START DATA SHOWN
theorem advance_of_csum (h : s.phase = .csum) :
    advance v s = .last ((rxFlush { s with sumRx := v, phase := .flushing }).andThen fun _ s =>
      decodeCompare { s with phase := .cmp }) := by
  rw [advance, h]

/-- The number of fields is small enough for the field pointer (R30, R105). -/
theorem configured_nf_le (s : State) : (configured s).nf ≤ 17 := by
  have cases := catalog_cases s.cfgVariant
  unfold configured
  omega

/-- The field pointer does not wrap before the last field (R30). -/
theorem idx_add_one (h : s.idx.toNat < (configured s).nf) : (s.idx + 1).toNat = s.idx.toNat + 1 := by
  have := configured_nf_le s
  rw [BitVec.toNat_add]
  exact Nat.mod_eq_of_lt (show s.idx.toNat + 1 < 32 by omega)

theorem State.AtRead.of_eq (h : s.AtRead) (job : t.job = s.job) (init : t.init = s.init)
    (variant : t.cfgVariant = s.cfgVariant) (phase : t.phase = s.phase) (idx : t.idx = s.idx) : t.AtRead := by
  obtain ⟨hjob, ⟨hinit, hsize⟩, hphase⟩ := h
  have hconf : configured t = configured s := congrArg catalog variant
  exact ⟨job ▸ hjob, ⟨init ▸ hinit, hconf ▸ hsize⟩, by rw [phase, idx, hconf]; exact hphase⟩

theorem ReadDone.atRead {acc : Bool} (h : ReadDone acc s t) (at_read : s.AtRead) : t.AtRead := by
  rw [h.keeps]
  exact at_read.of_eq rfl rfl rfl rfl rfl

/-- Where one pass leads to another, DECODE is at its next READ_U16. -/
theorem advance_atRead (h : t.AtRead) (more : advance v t = .more u) : u.AtRead := by
  obtain ⟨job, operates, hphase⟩ := h
  have some_fields : 0 < (configured t).nf := by have := Operates.nf operates; omega
  obtain hphase | hphase | ⟨hphase, hidx⟩ | hphase := hphase
  · rw [advance_of_hdr hphase] at more
    split at more <;> cases more
    exact ⟨job, operates, .inr (.inl rfl)⟩
  · rw [advance_of_len hphase] at more
    split at more <;> cases more
    exact ⟨job, operates, .inr (.inr (.inl ⟨rfl, some_fields⟩))⟩
  · rw [advance_of_field hphase] at more
    split at more <;> cases more
    · next next_field => exact ⟨job, operates, .inr (.inr (.inl ⟨hphase, by rw [idx_add_one hidx]; exact next_field⟩))⟩
    · exact ⟨job, operates, .inr (.inr (.inr rfl))⟩
  · rw [advance_of_csum hphase] at more
    cases more

/-- How many READ_U16s DECODE still makes if nothing goes wrong. -/
def readsLeft (s : State) : Nat :=
  match s.phase with
  | .hdr => (configured s).nf + 3
  | .len => (configured s).nf + 2
  | .field => (configured s).nf - s.idx.toNat + 1
  | .idle | .sync | .csum | .flushing | .cmp | .proj => 1

theorem advance_readsLeft (h : t.AtRead) (more : advance v t = .more u) : readsLeft u + 1 = readsLeft t := by
  obtain hphase | hphase | ⟨hphase, hidx⟩ | hphase := h.phase
  · rw [advance_of_hdr hphase] at more
    split at more <;> cases more
    simp only [readsLeft, hphase]
    rfl
  · rw [advance_of_len hphase] at more
    split at more <;> cases more
    simp only [readsLeft, hphase]
    rfl
  · rw [advance_of_field hphase] at more
    split at more <;> cases more
    · next next_field =>
      have left : (configured t).nf - (t.idx.toNat + 1) + 1 + 1 = (configured t).nf - t.idx.toNat + 1 := by omega
      simp only [readsLeft, hphase, idx_add_one hidx]
      exact left
    · simp only [readsLeft, hphase]
      omega
  · rw [advance_of_csum hphase] at more
    cases more

/-- Continuations that agree wherever an access can end give the same operation. -/
theorem Access.Ends.andThen_congr {α : Type} {m : Access α} {k k' : α → State → State} {D : α → State → Prop}
    {H A : State → Prop} (h : m.Ends D H A) (hk : ∀ a s, D a s → k a s = k' a s) : m.andThen k = m.andThen k' := by
  cases m with
  | done a s => exact hk a s h
  | hold s => rfl
  | aborted s => rfl

theorem resume_of_phase_hdr (job : s.job = .decode ∨ s.job = .poll) (h : s.phase = .hdr) : resume s = decodeHeader s := by
  obtain job | job := job <;> simp only [resume, job, h]

theorem resume_of_phase_len (job : s.job = .decode ∨ s.job = .poll) (h : s.phase = .len) : resume s = decodeLength s := by
  obtain job | job := job <;> simp only [resume, job, h]

theorem resume_of_phase_field (job : s.job = .decode ∨ s.job = .poll) (h : s.phase = .field) :
    resume s = decodeFields ((configured s).nf - s.idx.toNat) s := by
  obtain job | job := job <;> simp only [resume, job, h]

theorem resume_of_phase_csum (job : s.job = .decode ∨ s.job = .poll) (h : s.phase = .csum) :
    resume s = decodeChecksum s := by
  obtain job | job := job <;> simp only [resume, job, h]

/-- An operation at a READ_U16 goes on with it, and then as its value says (R30, R44). -/
theorem resume_of_atRead (h : s.AtRead) :
    resume s = (readU16 (accumulates s.phase) s).andThen fun v t => (advance v t).run := by
  obtain hphase | hphase | ⟨hphase, hidx⟩ | hphase := h.phase
  · rw [resume_of_phase_hdr h.job hphase, hphase]
    refine (readU16_ends true s).andThen_congr fun v t read => ?_
    have at_t := read.atRead h
    have ht : t.phase = .hdr := by rw [read.keeps]; exact hphase
    rw [advance_of_hdr ht]
    split
    · exact (resume_of_phase_len (by exact at_t.job) rfl).symm
    · rfl
  · rw [resume_of_phase_len h.job hphase, hphase]
    refine (readU16_ends true s).andThen_congr fun v t read => ?_
    have at_t := read.atRead h
    have ht : t.phase = .len := by rw [read.keeps]; exact hphase
    rw [advance_of_len ht]
    split
    · refine Eq.trans ?_ (resume_of_phase_field (by exact at_t.job) (by rfl)).symm
      rfl
    · rfl
  · rw [resume_of_phase_field h.job hphase, hphase]
    obtain ⟨n, hn⟩ : ∃ n, (configured s).nf - s.idx.toNat = n + 1 := ⟨(configured s).nf - s.idx.toNat - 1, by omega⟩
    rw [hn, decodeFields]
    refine (readU16_ends true s).andThen_congr fun v t read => ?_
    have at_t := read.atRead h
    have ht : t.phase = .field := by rw [read.keeps]; exact hphase
    have hconf : configured t = configured s := by rw [read.keeps]; rfl
    have hti : t.idx = s.idx := by rw [read.keeps]
    rw [advance_of_field ht]
    split
    · next next_field =>
      have left : (configured t).nf - (t.idx + 1).toNat = n := by
        rw [idx_add_one (by rw [hti, hconf]; exact hidx), hconf, hti]
        omega
      refine Eq.trans ?_ (resume_of_phase_field (by exact at_t.job) (by exact ht)).symm
      exact congrArg (decodeFields · _) left.symm
    · next last_field =>
      obtain rfl : n = 0 := by rw [hconf, hti] at last_field; omega
      exact (resume_of_phase_csum (by exact at_t.job) rfl).symm
  · rw [resume_of_phase_csum h.job hphase, hphase]
    refine (readU16_ends false s).andThen_congr fun v t read => ?_
    have ht : t.phase = .csum := by rw [read.keeps]; exact hphase
    rw [advance_of_csum ht]
    rfl

end passes

section rules

/-- A pass leads to a READ_U16 where `I` holds, or to an end where `P` does. -/
def Pass.Leads (I P : State → Prop) : Pass → Prop
  | .more s => I s
  | .last s => P s

/-- Two passes side by side both lead to a READ_U16 where `R` holds, or both to an end where `P` does. -/
def Pass.LeadBoth (R P : State → State → Prop) : Pass → Pass → Prop
  | .more s, .more t => R s t
  | .last s, .last t => P s t
  | .more _, .last _ | .last _, .more _ => False

/-- Two operations in step: as long as `R` relates their states, either what is left of both ends as `P` says, or both read
and go on together. -/
theorem resume_lockstep {R P : State → State → Prop}
    (pass : ∀ s s', R s s' → s.AtRead ∧ s'.AtRead ∧ (P (resume s) (resume s') ∨ ∃ v t v' t',
      readU16 (accumulates s.phase) s = .done v t ∧ readU16 (accumulates s'.phase) s' = .done v' t' ∧
        Pass.LeadBoth R P (advance v t) (advance v' t')))
    {s s' : State} (h : R s s') : P (resume s) (resume s') := by
  induction hn : readsLeft s generalizing s s' with
  | zero =>
    have positive : 0 < readsLeft s := by unfold readsLeft; split <;> omega
    omega
  | succ n ih =>
    obtain ⟨at_read, at_read', done | ⟨v, t, v', t', hread, hread', leads⟩⟩ := pass s s' h
    · exact done
    have read := readU16_ends (accumulates s.phase) s
    rw [hread] at read
    have same : readsLeft t = readsLeft s := by rw [read.keeps]; rfl
    rw [resume_of_atRead at_read, resume_of_atRead at_read', hread, hread', Access.done_andThen, Access.done_andThen]
    cases hmore : advance v t with
    | more u =>
      rw [hmore] at leads
      have left := advance_readsLeft (read.atRead at_read) hmore
      cases hmore' : advance v' t' with
      | more u' => rw [hmore'] at leads; exact ih leads (by omega)
      | last u' => rw [hmore'] at leads; exact leads.elim
    | last u =>
      rw [hmore] at leads
      cases hmore' : advance v' t' with
      | more u' => rw [hmore'] at leads; exact leads.elim
      | last u' => rw [hmore'] at leads; exact leads

/-- One operation: `I` holds at each of its READ_U16s, and `P` wherever it ends, waits or is aborted. -/
theorem resume_induction {I P : State → Prop}
    (pass : ∀ s, I s → s.AtRead ∧
      (readU16 (accumulates s.phase) s).Ends (fun v t => (advance v t).Leads I P) P P)
    {s : State} (h : I s) : P (resume s) := by
  refine resume_lockstep (R := fun s s' => I s ∧ s' = s) (P := fun t _ => P t) ?_ (⟨h, rfl⟩ : I s ∧ s = s)
  rintro s s' ⟨h, same⟩
  subst same
  obtain ⟨at_read, ends⟩ := pass s' h
  refine ⟨at_read, at_read, ?_⟩
  rw [resume_of_atRead at_read]
  cases hread : readU16 (accumulates s'.phase) s' with
  | done v t =>
    rw [hread] at ends
    refine .inr ⟨v, t, v, t, rfl, rfl, ?_⟩
    simp only [Access.Ends] at ends
    cases hmore : advance v t with
    | more u => rw [hmore] at ends; exact ⟨ends, rfl⟩
    | last u => rw [hmore] at ends; exact ends
  | hold t => rw [hread] at ends; exact .inl ends
  | aborted t => rw [hread] at ends; exact .inl ends

end rules

section start

/-- Where DECODE stands after its two tests: at the READ_U16 of the header (R143). -/
def decodeStart (s : State) : State := { s with sum := 0, fvalid := false, phase := .hdr, idx := 0, latch := none }

theorem decodeStart_atRead {s : State} (job : s.job = .decode ∨ s.job = .poll) (operates : s.Operates) :
    (decodeStart s).AtRead := ⟨job, operates, .inl rfl⟩

theorem decodeFrom_eq_resume {s : State} (job : s.job = .decode ∨ s.job = .poll) (operates : s.Operates) :
    decodeFrom s = resume (decodeStart s) :=
  (decodeFrom_of_operates operates).trans (resume_of_phase_hdr (by exact job) rfl).symm

/-- DECODE ends at one of its two tests, or starts (R135). -/
theorem decodeFrom_cases {s : State} (job : s.job = .decode ∨ s.job = .poll) :
    (decodeFrom s = decodeEnd .notInitialized s ∨ decodeFrom s = decodeEnd .callerError s) ∨
      s.Operates ∧ decodeFrom s = resume (decodeStart s) := by
  by_cases hinit : s.init = true
  · by_cases hsize : (configured s).size = 0
    · exact .inl (.inr (decodeFrom_of_unsupported hinit hsize))
    · exact .inr ⟨⟨hinit, hsize⟩, decodeFrom_eq_resume job ⟨hinit, hsize⟩⟩
  · exact .inl (.inl (decodeFrom_of_not_init (by simpa using hinit)))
END DATA SHOWN
→ **YOUR ASSIGNMENT**
Return all lines from the material that contain "tests".

→ **ANSWER TO THIS PROBLEM**
/-- Where DECODE stands after its two tests: at the READ_U16 of the header (R143). -/
/-- DECODE ends at one of its two tests, or starts (R135). -/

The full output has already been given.